Do relatório, acima referido, extraímos o seguinte trecho:

“ (…) Durante a leitura da Bíblia, sobretudo de noite, verificam-se frequentemente casos de pessoas iluminadas, dizem eles, as quais recebem a inspiração sagrada do Alto. Os Iluminados começam a tremer e a ter esgares; os tremores acentuam-se, o inspirado agita-se fortemente e indica aos leitores da Bíblia o capítulo cuja inspiração ele acaba de receber. Os leitores lêm então o capítulo indicado… os assistentes cercam o iluminado e excitam-no a comunicar-lhes as ideias inspiradas…É depois aclamado e levantado pelos assistentes em sinal de honra e veneração. Acontece com frequência que na mesma reunião se assiste a dois ou três casos de iluminados, inspirados pelo “Mpeve a Mvuluzi” – Sopro divino. [5](…)”

O sublinhado é nosso, procedemos assim para reforçar a ideia .

Ao falarmos de Simão Toco não podemos deixar de referir a figura central do profeta Simão Kimbangu, porventura, a mais representativa personagem da Teologia Cristã Africana Kongo. Não receamos colocar o termo profeta porque os teólogos católicos e protestantes kongoleses e angolanos referem-se tanto a Simão Kimbangu como a Simão Toko como profetas, tendo nós assistido, há dias, a uma tese de doutoramento na Universidade Católica em Lisboa em que aquelas personagens foram textualmente referidas naqueles termos. São, especialmente eles, que norteiam as convicções políticas e religiosas dos zombo. A seguir daremos testemunho, com o devido destaque, a factos vividos entre os zombo, desde meados da década de cinquenta do século passado até aos anos noventa seguintes, de situações que tiveram como protagonistas destacados tocoistas de então.

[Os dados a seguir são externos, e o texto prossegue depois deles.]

-- ==== Sys2Proof/Machine/Memory.lean ====
section
/-! DEFINITION. The physical slot space as a list of (slot, byte) cells in one canonical form (`10_state.md` R21;
`20_memory.md` R40 (a), R45): slots strictly rising, no cell equal to what an unlisted slot reads as. -/

namespace Sys2Proof.Machine

/-- The byte cells, sparse. -/
abbrev Memory := List Host.Cell

/-- What an unlisted slot reads as. DESIGN CHOICE (log 3): the spec leaves a cell unspecified until it is written and
lets a model hold any value, "all zero is fine" (`93_implementation_defined.md` U7). Unsafe for a statement that reads
such a cell; no legal run does (R48). -/
def Memory.unlisted : Byte := 0

/-- `MemRead(a, 1)` (R9, R45). -/
def Memory.read : Memory → Nat → Byte
  | [], _ => Memory.unlisted
  | (k, v) :: m, a => if k = a then v else Memory.read m a

/-- List the byte `b` at `a`, in its place. -/
def Memory.put : Memory → Nat → Byte → Memory
  | [], a, b => [(a, b)]
  | (k, v) :: m, a, b =>
    if a < k then (a, b) :: (k, v) :: m
    else if a = k then (a, b) :: m
    else (k, v) :: Memory.put m a b

/-- Take every entry at `a` out, so that a write is read back whatever the form of the list. -/
def Memory.erase : Memory → Nat → Memory
  | [], _ => []
  | (k, v) :: m, a => if k = a then Memory.erase m a else (k, v) :: Memory.erase m a

/-- `MemWrite(a, 1, b)` (R9, R45), keeping the canonical form. -/
def Memory.write (m : Memory) (a : Nat) (b : Byte) : Memory :=
  if b = Memory.unlisted then m.erase a else m.put a b

/-- Canonical from slot `lo` on. -/
def Memory.wfFrom : Nat → Memory → Bool
  | _, [] => true
  | lo, (k, v) :: m => decide (lo ≤ k) && decide (v ≠ Memory.unlisted) && Memory.wfFrom (k + 1) m

/-- The canonical form. -/
def Memory.wf (m : Memory) : Bool := Memory.wfFrom 0 m

/-- Every listed slot exists: it is below `c` (R21). -/
def Memory.within (c : Nat) (m : Memory) : Bool := m.all fun cell => decide (cell.1 < c)

end Sys2Proof.Machine
end

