-- ==== Sys2Proof/Syntax.lean ====
section
/-! DEFINITION. The abstract command set (`30_encoding.md` R69; `00_scope.md` R10), one constructor per row of
`spec/opcode_table.json`. -/

namespace Sys2Proof

/-- A command of the host. -/
inductive Instr where
  /-- `PROCESS b`: the next byte of the stream (R100). -/
  | process (b : Byte)
  /-- `RESET` (R89). -/
  | reset
  /-- `APPEND b`: the byte to append (R85). -/
  | append (b : Byte)
  /-- `GET i`: a logical index, a position in the candidate frame (R86); an index is a count, not a word. -/
  | get (i : Nat)
  /-- `LENGTH` (R87). -/
  | length
  /-- `CAPACITY` (R88). -/
  | capacity
deriving DecidableEq, Repr

end Sys2Proof
end

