/-- Settles O52: the rejected candidate is stale until the guard length, and there the next byte meets a reset buffer. -/
theorem rejectedCandidateAbsorbsUntilOverrun : Obligations.RejectedCandidateAbsorbsUntilOverrun := by
  intro s₀ s b₀ bs hinv h ho hbs
  obtain ⟨-, -, -, hbound⟩ := keptByOperations_inv.of_exec hinv h
  obtain ⟨h7, hL⟩ := expected_of_reject h ho
  refine ⟨fun k hk => ?_, _, runCommands_feed bs s, ?_⟩
  · have htake : (bs.take k).length = k := List.length_take_of_le hk.le
    obtain ⟨hlen, hexp, -⟩ := afterFeed_of_stale (bs.take k) h7 hL.ge (by omega)
    rw [htake] at hlen
    obtain ⟨hacc, -⟩ := processByte_of_stale (s := afterFeed (bs.take k) s) (b := byteAt bs k) (by omega) (by omega)
      (by rw [capacity_afterFeed]; omega)
    exact ⟨_, runCommands_feed _ s, hlen, hacc⟩
  · obtain ⟨hlen, -, htrace⟩ := afterFeed_of_stale bs h7 hL.ge (by omega)
    have hfull : (afterFeed bs s).len = s.capacity + 1 := by omega
    refine ⟨hfull, htrace, fun b => ⟨_, exec_process b _, ?_, ?_⟩⟩
    · rw [guardFires_iff, capacity_afterFeed, hfull]
    · obtain ⟨-, hprocess⟩ := processByte_of_full b (s := afterFeed bs s) (by rw [capacity_afterFeed, hfull])
      rw [hprocess, content_respond, content_bufAppend b (capacity_pos _), content_bufReset]
      exact ⟨rfl, rfl⟩

end Sys2Proof.Proofs

namespace Sys2Proof.Proofs

open Sys2Proof.Machine Sys2Proof.Laws

/-! ### Contract faults (R171) -/

/-- The command raises this fault in this state (R85, R86). -/
def RaisesFault (i : Instr) (s : State) (f : Fault) : Prop :=
  (f = .indexOutOfRange ∧ ∃ k, i = .get k ∧ s.len ≤ k) ∨
    (f = .appendOverrun ∧ ∃ b, i = .append b ∧ s.capacity < s.len)

section
variable {i : Instr} {s t : State} {f : Fault}

theorem exec_of_raisesFault (h : RaisesFault i s f) : exec i s = .next (s.raise f) := by
  obtain ⟨rfl, k, rfl, hout⟩ | ⟨rfl, b, rfl, hover⟩ := h
  · exact exec_get_outside hout
  · exact exec_append_over b hover

/-- A command that raises no fault answers, last of all, with a response that is no `ERR`. -/
theorem raisesFault_or_exec_answers (i : Instr) (s : State) :
    (∃ f, RaisesFault i s f) ∨
      ∃ (u : State) (r : Response), exec i s = .next (u.respond r) ∧ ∀ f, r ≠ .err f := by
  cases i with
  | process b => exact .inr ⟨_, _, exec_process b s, nofun⟩
  | reset => exact .inr ⟨_, _, exec_reset s, nofun⟩
  | append b =>
    obtain hroom | hover := le_or_gt s.len s.capacity
    · exact .inr ⟨_, _, exec_append_room b hroom, nofun⟩
    · exact .inl ⟨_, .inr ⟨rfl, b, rfl, hover⟩⟩
  | get k =>
    obtain hin | hout := lt_or_ge k s.len
    · exact .inr ⟨_, _, exec_get_inside hin, nofun⟩
    · exact .inl ⟨_, .inl ⟨rfl, k, rfl, hout⟩⟩
  | length => exact .inr ⟨_, _, exec_length s, nofun⟩
  | capacity => exact .inr ⟨_, _, exec_capacity s, nofun⟩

[1] Ramos, Arthur (1934) O Negro Brasileiro. Civilização Brasileira S.A. Rio de Janeiro.
[2] Idem (1935) O Folklore Negro do Brasil. Livraria da Casa do Estudante do Brasil. Rio de Janeiro.
[3] Idem (1951) Estudos de Folk-Lore. Livraria Casa do Estudante do Brasil. Rio de Janeiro.
[4] Idem (1934) O Negro Brasileiro. Civilização Brasileira S.A. Rio de Janeiro, pp. 204 – 209.
[5] Ndandu, Alberto (s/d) “Apontamentos sobre Simão Toco e a sua seita tomados em 1951 por um sacerdote africano da Missão de Kimpangu (kongo ex-Belga)”, Arq. Histórico Militar, 2ª Secção, Caixa 162, nº. 24, Ref. 69 02 08.